Supplied material
-- ==== Sys2Proof/Laws/Frame/GreuneBranch.lean ====
section
/-!
SUPPORT. Which parts of the state each definition of Machine/GreuneBranch.lean may change.
-/

namespace Sys2Proof.Machine

theorem jump_agree {x0 x1 x2 x3} :
    Agree [.threads] x3 (jump x0 x1 x2 x3) := by
  unfold jump
  exact modThr_agree.mono (by decide)

theorem pushRet_agree {x0 x1} :
    Agree [.threads] x1 (pushRet x0 x1) := by
  unfold pushRet
  exact modThr_agree.mono (by decide)

theorem execCall_agree {x0 x1} :
    AgreeAns [.free, .regs, .events, .out, .threads, .held] x1 (execCall x0 x1) := by
  unfold execCall
  refine AgreeAns.of_next ?_
  refine Agree.trans ?_ (issue_agree (by decide) ?_)
  · exact Agree.refl _ _
  · intro y0
    intro y1
    intro y2
    split
    · refine AgreeOpt.of_some ?_
      refine Agree.ite ?_ ?_
      · exact threadFaultFree_agree.mono (by decide)
      · refine Agree.step ?_ jump_agree (by decide)
        exact pushRet_agree.mono (by decide)
    · exact AgreeOpt.of_none

theorem jumpReg_agree {x0 x1 x2 x3} :
    Agree [.regs, .events, .out, .threads, .held] x3 (jumpReg x0 x1 x2 x3) := by
  unfold jumpReg
  refine Agree.ite ?_ ?_
  · exact jump_agree.mono (by decide)
  · exact threadFault_agree.mono (by decide)

theorem execCallr_agree {x0 x1} :
    AgreeAns [.free, .regs, .events, .out, .threads, .held] x1 (execCallr x0 x1) := by
  unfold execCallr
  refine AgreeAns.of_next ?_
  refine Agree.trans ?_ (issue_agree (by decide) ?_)
  · exact Agree.refl _ _
  · intro y0
    intro y1
    intro y2
    split
    · extract_lets a3
      clear_value a3
      refine AgreeOpt.of_some ?_
      refine Agree.ite ?_ ?_
      · exact threadFaultFree_agree.mono (by decide)
      · refine Agree.ite ?_ ?_
        · refine Agree.step ?_ jump_agree (by decide)
          exact pushRet_agree.mono (by decide)
        · exact threadFault_agree.mono (by decide)
    · exact AgreeOpt.of_none

theorem execBr_agree {x0 x1} :
    AgreeAns [.free, .regs, .events, .out, .threads, .held] x1 (execBr x0 x1) := by
  unfold execBr
  refine AgreeAns.of_next ?_
  refine Agree.trans ?_ (issue_agree (by decide) ?_)
  · exact Agree.refl _ _
  · intro y0
    intro y1
    intro y2
    split
    · refine AgreeOpt.of_some ?_
      refine Agree.ite ?_ ?_
      · exact jump_agree.mono (by decide)
      · exact done_agree.mono (by decide)
    · exact AgreeOpt.of_none

theorem execBrr_agree {x0 x1} :
    AgreeAns [.free, .regs, .events, .out, .threads, .held] x1 (execBrr x0 x1) := by
  unfold execBrr
  refine AgreeAns.of_next ?_
  refine Agree.trans ?_ (issue_agree (by decide) ?_)
  · exact Agree.refl _ _
  · intro y0
    intro y1
    intro y2
    split
    · refine AgreeOpt.of_some ?_
      refine Agree.ite ?_ ?_
      · exact jumpReg_agree.mono (by decide)
      · exact done_agree.mono (by decide)
    · exact AgreeOpt.of_none

theorem execRet_agree {x0 x1} :
    AgreeAns [.free, .regs, .events, .out, .threads, .held] x1 (execRet x0 x1) := by
  unfold execRet
  refine AgreeAns.of_next ?_
  refine Agree.trans ?_ (issue_agree (by decide) ?_)
  · exact Agree.refl _ _
  · intro y0
    intro y1
    intro y2
    split
    · refine AgreeOpt.of_some ?_
      split
      · exact threadFaultFree_agree.mono (by decide)
      · refine Agree.step ?_ jump_agree (by decide)
        exact modThr_agree.mono (by decide)
    · exact AgreeOpt.of_none

end Sys2Proof.Machine
end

What is required
Please count the lines of the material above that contain "threads", and give only the number.

Answer for the task
8